-- ==== Sys2Proof/Laws/Keeps.lean ====
section
/-! SUPPORT. What a step keeps of the device (`State.Ok`), said once for each function of the state's own operations, of memory, of ending and saving a gang:
if the state it is given has it, so has every state it gives. -/

set_option Elab.async false

namespace Sys2Proof.Machine

open Sys2Proof

/-- `State.Inv` of `s`, with the device's next attestation leaf at least `b.1` and its security version floor at least
`b.2`. It is irreducible so that no lemma below unfolds it by accident. -/
@[irreducible] def State.Ok (b : Nat × Byte) (s : State) : Prop :=
  s.MemOk ∧ (modeOk s.fleet.mode = true ∧ (s.fleet.busy = true → modeOk s.fleet.next = true)) ∧ s.boot.tokens ≤ 64 ∧
  (b.1 ≤ s.boot.leaf ∧ s.boot.leaf ≤ 2 ^ 40) ∧ b.2 ≤ s.boot.floor

variable {b : Nat × Byte}

theorem State.ok_iff (s : State) : s.Ok b ↔ s.Inv ∧ b.1 ≤ s.boot.leaf ∧ b.2 ≤ s.boot.floor := by
  unfold State.Ok State.Inv
  tauto

@[simp] theorem State.ok_upd (s : State) (a1 a2 a3 a4 a5 a7 a9 a10 a11 a12 a13 a14 a15 a16 a17 a18 a19 a20 a21) :
    State.Ok b ⟨a1, a2, a3, a4, a5, s.mem, a7, s.remote, a9, a10, a11, a12, a13, a14, a15, a16, a17, a18, a19, a20, a21, s.fleet, s.boot⟩ ↔ s.Ok b := by
  unfold State.Ok
  exact Iff.rfl
@[simp] theorem State.ok_fleet (s : State) (a1 a2 a3 a4 a5 a7 a9 a10 a11 a12 a13 a14 a15 a16 a17 a18 a19 a20 a21 f3 f5 f6 f7 f8 f9 f10 f11 f12 f13 f14 f15) :
    State.Ok b ⟨a1, a2, a3, a4, a5, s.mem, a7, s.remote, a9, a10, a11, a12, a13, a14, a15, a16, a17, a18, a19, a20, a21,
      ⟨s.fleet.mode, s.fleet.busy, f3, s.fleet.next, f5, f6, f7, f8, f9, f10, f11, f12, f13, f14, f15⟩, s.boot⟩ ↔ s.Ok b := by
  unfold State.Ok
  exact Iff.rfl
@[simp] theorem State.ok_boot (s : State) (a1 a2 a3 a4 a5 a7 a9 a10 a11 a12 a13 a14 a15 a16 a17 a18 a19 a20 a21 f1 f2 f3 f4 f6 f7 f8 f9 f11) :
    State.Ok b ⟨a1, a2, a3, a4, a5, s.mem, a7, s.remote, a9, a10, a11, a12, a13, a14, a15, a16, a17, a18, a19, a20, a21,
      s.fleet, ⟨f1, f2, f3, f4, s.boot.floor, f6, f7, f8, f9, s.boot.leaf, f11, s.boot.tokens⟩⟩ ↔ s.Ok b := by
  unfold State.Ok
  exact Iff.rfl
@[simp] theorem State.ok_ite (c : Prop) [Decidable c] (s t : State) : State.Ok b (if c then s else t) ↔ (c → s.Ok b) ∧ (¬c → t.Ok b) := by
  split <;> simp [*]
@[simp] theorem State.ok_snd_ite {α : Type} (c : Prop) [Decidable c] (x y : α × State) : State.Ok b (if c then x else y).2 ↔ (c → x.2.Ok b) ∧ (¬c → y.2.Ok b) := by
  split <;> simp [*]
@[simp] theorem foldl_ok {α : Type} {f : State → α → State} (l : List α) {s : State} (hf : ∀ s a, s.Ok b → (f s a).Ok b) (h : s.Ok b) : (l.foldl f s).Ok b := by
  induction l generalizing s with
  | nil => exact h
  | cons a l ih => exact ih (hf s a h)

theorem foldl_keeps {α β : Type} {P : β → Prop} {f : β → α → β} (l : List α) (hf : ∀ x a, P x → P (f x a)) {x : β} (h : P x) : P (l.foldl f x) := by
  induction l generalizing x with
  | nil => exact h
  | cons a l ih => exact ih (hf x a h)

/-- A value that an operation gives, if it gives one. -/
def Got {ε α : Type} (P : α → Prop) : Except ε α → Prop
  | .ok a => P a
  | .error _ => True
@[simp] theorem got_ok {ε α : Type} (P : α → Prop) (a : α) : Got P (.ok a : Except ε α) ↔ P a := Iff.rfl
@[simp] theorem got_error {ε α : Type} (P : α → Prop) (e : ε) : Got P (.error e : Except ε α) ↔ True := Iff.rfl
@[simp] theorem got_pure {ε α : Type} (P : α → Prop) (a : α) : Got P (pure a : Except ε α) ↔ P a := Iff.rfl
theorem got_elim {ε α : Type} {P : α → Prop} {x : Except ε α} {a : α} (h : Got P x) (hx : x = .ok a) : P a := by
  subst hx
  exact h
theorem got_bind {ε α β : Type} {P : β → Prop} {Q : α → Prop} {x : Except ε α} {f : α → Except ε β} (hx : Got Q x) (hf : ∀ a, Q a → Got P (f a)) : Got P (x >>= f) := by
  cases x with
  | ok a => exact hf a hx
  | error e => trivial
theorem got_skip {ε α β : Type} {P : β → Prop} {x : Except ε α} {f : α → Except ε β} (hf : ∀ a, x = .ok a → Got P (f a)) : Got P (x >>= f) := by
  cases x with
  | ok a => exact hf a rfl
  | error e => trivial
@[simp] theorem got_bind_any {ε α β : Type} {P : β → Prop} {x : Except ε α} {f : α → Except ε β} (hf : ∀ a, Got P (f a)) : Got P (x >>= f) :=
  got_skip (fun a _ => hf a)
@[simp] theorem got_ite {ε α : Type} (P : α → Prop) (c : Prop) [Decidable c] (x y : Except ε α) : Got P (if c then x else y) ↔ (c → Got P x) ∧ (¬c → Got P y) := by
  split <;> simp [*]

/-- Whatever next state the result has is one that `State.Ok` holds of. -/
def Res.Keeps (b : Nat × Byte) (r : Res) : Prop := ∀ t, r = .next t → t.Ok b
@[simp] theorem keeps_next (t : State) : Res.Keeps b (.next t) ↔ t.Ok b := by simp [Res.Keeps]
@[simp] theorem keeps_fault (t) : Res.Keeps b (.fault t) ↔ True := by simp [Res.Keeps]
@[simp] theorem keeps_refused (t) : Res.Keeps b (.refused t) ↔ True := by simp [Res.Keeps]
@[simp] theorem keeps_ite (c : Prop) [Decidable c] (x y : Res) : Res.Keeps b (if c then x else y) ↔ (c → Res.Keeps b x) ∧ (¬c → Res.Keeps b y) := by
  split <;> simp [*]

-- Machine/Access.lean

@[simp] theorem State.pick_ok {s : State} (h0 : s.Ok b) : (State.pick s).2.Ok b := by
  unfold State.pick
  simp [*]

@[simp] theorem State.pickBelow_ok {s : State} (n : Nat) (h0 : s.Ok b) : (State.pickBelow s n).2.Ok b := by
  unfold State.pickBelow
  simp [*]

@[simp] theorem State.fresh_ok {s : State} (h0 : s.Ok b) : (State.fresh s).2.Ok b := by
  unfold State.fresh
  simp [*]

@[simp] theorem State.send_ok {s : State} (o : Output) (h0 : s.Ok b) : (State.send s o).Ok b := by
  unfold State.send
  simp [*]

@[simp] theorem State.modTeam_ok {s : State} (id : Nat) (f : Team → Team) (h0 : s.Ok b) : (State.modTeam s id f).Ok b := by
  unfold State.modTeam
  simp [*]

@[simp] theorem State.modLaunch_ok {s : State} (id : Nat) (f : Launch → Launch) (h0 : s.Ok b) : (State.modLaunch s id f).Ok b := by
  unfold State.modLaunch
  simp [*]

@[simp] theorem State.modCtx_ok {s : State} (k : Nat) (f : Ctx → Ctx) (h0 : s.Ok b) : (State.modCtx s k f).Ok b := by
  unfold State.modCtx
  simp [*]

@[simp] theorem State.modCore_ok {s : State} (k : Nat) (f : CoreRec → CoreRec) (h0 : s.Ok b) : (State.modCore s k f).Ok b := by
  unfold State.modCore
  simp [*]

@[simp] theorem State.modGang_ok {s : State} (team i : Nat) (f : Gang → Gang) (h0 : s.Ok b) : (State.modGang s team i f).Ok b := by
  unfold State.modGang
  simp [*]

@[simp] theorem State.raiseIstat_ok {s : State} (k bit : Nat) (h0 : s.Ok b) : (State.raiseIstat s k bit).Ok b := by
  unfold State.raiseIstat
  simp [*]

@[simp] theorem State.raiseEvent_ok {s : State} (i : Nat) (h0 : s.Ok b) : (State.raiseEvent s i).Ok b := by
  unfold State.raiseEvent
  simp [*]

@[simp] theorem State.perfAdd_ok {s : State} (core ctr n : Nat) (h0 : s.Ok b) : (State.perfAdd s core ctr n).Ok b := by
  unfold State.perfAdd
  simp [*]

@[simp] theorem State.modWing_ok {s : State} (w : Nat) (f : Wing → Wing) (h0 : s.Ok b) : (State.modWing s w f).Ok b := by
  unfold State.modWing
  simp [*]

@[simp] theorem State.sendTo_ok {s : State} (r : Nat) (o : Output) (h0 : s.Ok b) : (State.sendTo s r o).Ok b := by
  unfold State.sendTo
  try dsimp only
  repeat' split
  all_goals simp (maxDischargeDepth := 40) +contextual [*]

@[simp] theorem State.uncorrectable_ok {s : State} (n : Nat) (h0 : s.Ok b) : (State.uncorrectable s n).Ok b := by
  unfold State.uncorrectable
  try dsimp only
  repeat' split
  all_goals simp (maxDischargeDepth := 40) +contextual [*]

@[simp] theorem State.noteRead_ok {s : State} (locs : List Nat) (h0 : s.Ok b) : (State.noteRead s locs).Ok b := by
  unfold State.noteRead
  try dsimp only
  repeat' split
  all_goals simp (maxDischargeDepth := 40) +contextual [*]

@[simp] theorem State.modOrder_ok {s : State} (f : Order → Order) (h0 : s.Ok b) : (State.modOrder s f).Ok b := by
  unfold State.modOrder
  try dsimp only
  repeat' split
  all_goals simp (maxDischargeDepth := 40) +contextual [*]

-- Machine/Memory.lean

@[simp] theorem State.setComm_ok {s : State} (loc : Nat) (v : Byte) (h0 : s.Ok b) : (State.setComm s loc v).Ok b := by
  unfold State.setComm
  unfold State.Ok at h0 ⊢
  split
  · exact ⟨⟨Tab.wf_set _ _ h0.1.1, h0.1.2⟩, h0.2⟩
  · exact ⟨⟨h0.1.1, Tab.wf_set _ _ h0.1.2⟩, h0.2⟩

@[simp] theorem State.setCommAll_ok {s : State} (l : List (Nat × Byte)) (h0 : s.Ok b) : (State.setCommAll s l).Ok b := by
  unfold State.setCommAll
  try dsimp only [State.pick, State.pickBelow, State.fresh]
  repeat' split
  all_goals try dsimp only
  repeat' split
  all_goals simp (maxDischargeDepth := 40) +contextual [*]

@[simp] theorem State.fillTlb_ok {s : State} (core : Nat) (p : PageTr) (h0 : s.Ok b) : (State.fillTlb s core p).Ok b := by
  unfold State.fillTlb
  try dsimp only
  repeat' split
  all_goals simp (maxDischargeDepth := 40) +contextual [*]

@[simp] theorem State.forwardLine_ok {s : State} (core : Nat) (p : PageTr) (h0 : s.Ok b) : (State.forwardLine s core p).Ok b := by
  unfold State.forwardLine
  dsimp only
  repeat' split
  all_goals simp (maxDischargeDepth := 40) [*]

@[simp] theorem State.recordRead_ok {s : State} (launch : Nat) (imm : Bool) (loc : Nat) (h0 : s.Ok b) : (State.recordRead s launch imm loc).Ok b := by
  unfold State.recordRead
  simp [*]

@[simp] theorem State.writeByte_ok {s : State} (w : Viewer) (imm : Bool) (loc va : Nat) (v : Byte) (h0 : s.Ok b) : (State.writeByte s w imm loc va v).Ok b := by
  unfold State.writeByte
  split <;> simp [*]

@[simp] theorem State.dropL1_ok {s : State} (core : Nat) (h0 : s.Ok b) : (State.dropL1 s core).Ok b := by
  unfold State.dropL1
  simp [*]

@[simp] theorem State.dropSector_ok {s : State} (core loc : Nat) (h0 : s.Ok b) : (State.dropSector s core loc).Ok b := by
  unfold State.dropSector
  simp [*]

@[simp] theorem State.dropLines_ok {s : State} (locs : List Nat) (h0 : s.Ok b) : (State.dropLines s locs).Ok b := by
  unfold State.dropLines
  simp [*]

@[simp] theorem State.patchL1_ok {s : State} (core key loc : Nat) (v : Byte) (h0 : s.Ok b) : (State.patchL1 s core key loc v).Ok b := by
  unfold State.patchL1
  simp [*]

@[simp] theorem State.evictL1_ok {s : State} (core loc : Nat) (h0 : s.Ok b) : (State.evictL1 s core loc).Ok b := by
  unfold State.evictL1
  try dsimp only
  repeat' split
  all_goals simp (maxDischargeDepth := 40) +contextual [*]

@[simp] theorem State.refillL1_ok {s : State} (core : Nat) (w : Viewer) (imm : Bool) (loc : Nat) (h0 : s.Ok b) : (State.refillL1 s core w imm loc).Ok b := by
  unfold State.refillL1
  try dsimp only
  repeat' split
  all_goals simp (maxDischargeDepth := 40) +contextual [*]

@[simp] theorem State.refillLine_ok {s : State} (core : Nat) (w : Viewer) (imm : Bool) (loc : Nat) (h0 : s.Ok b) : (State.refillLine s core w imm loc).Ok b := by
  unfold State.refillLine
  try dsimp only
  repeat' split
  all_goals simp (maxDischargeDepth := 40) +contextual [*]

@[simp] theorem State.fromL1_ok {s : State} (core : Nat) (w : Viewer) (imm l1 : Bool) (loc n : Nat) (h0 : s.Ok b) : (State.fromL1 s core w imm l1 loc n).2.Ok b := by
  unfold State.fromL1
  try dsimp only
  repeat' split
  all_goals simp (maxDischargeDepth := 40) +contextual [*]

@[simp] theorem State.noteOutside_ok {s : State} (ctx va n : Nat) (h0 : s.Ok b) : (State.noteOutside s ctx va n).Ok b := by
  unfold State.noteOutside
  try dsimp only
  repeat' split
  all_goals simp (maxDischargeDepth := 40) +contextual [*]

theorem State.writeOutside_ok {s : State} (ctx va : Nat) (bs : List Byte) (h0 : s.Ok b) : Got (State.Ok b) (s.writeOutside ctx va bs) := by
  unfold State.writeOutside
  exact got_bind_any (fun _ => by simp [*])

-- Machine/MemOps.lean

@[simp] theorem State.readUnit_ok {s : State} (it : Bool) (agents : List Nat) (key loc : Nat) (cur : List Byte) (h0 : s.Ok b) : (State.readUnit s it agents key loc cur).2.Ok b := by
  unfold State.readUnit
  try dsimp only
  repeat' split
  all_goals simp (maxDischargeDepth := 40) +contextual [*]

@[simp] theorem State.readUnits_ok {s : State} (it : Bool) (agents : List Nat) (key : Nat) (cur : Nat → Nat → List Byte) (units : List (Nat × Nat))
    (h0 : s.Ok b) : (State.readUnits s it agents key cur units).2.Ok b := by
  unfold State.readUnits
  have key : ∀ (l : List (Nat × Nat)) (x : List Byte × State), x.2.Ok b → (l.foldl (fun (acc : List Byte × State) u =>
      let (b, s) := acc.2.readUnit it agents key u.1 (cur u.1 u.2)
      (acc.1 ++ b, s)) x).2.Ok b := fun l x hx =>
    foldl_keeps (P := fun (x : List Byte × State) => x.2.Ok b) l (fun x a (hx : x.2.Ok b) => by exact State.readUnit_ok it agents key a.1 (cur a.1 a.2) hx) hx
  exact key units ([], s) h0

@[simp] theorem State.writeUnits_ok {s : State} (agents : List Nat) (key : Nat) (cur : Nat → Nat → List Byte) (units : List (Nat × Nat)) (h0 : s.Ok b) : (State.writeUnits s agents key cur units).Ok b := by
  unfold State.writeUnits
  try dsimp only
  repeat' split
  all_goals simp (maxDischargeDepth := 40) +contextual [*]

-*-*-

**What you will do:** Filter the records above and copy every line that contains the word "tokens".

**Response:**
  s.MemOk ∧ (modeOk s.fleet.mode = true ∧ (s.fleet.busy = true → modeOk s.fleet.next = true)) ∧ s.boot.tokens ≤ 64 ∧
      s.fleet, ⟨f1, f2, f3, f4, s.boot.floor, f6, f7, f8, f9, s.boot.leaf, f11, s.boot.tokens⟩⟩ ↔ s.Ok b := by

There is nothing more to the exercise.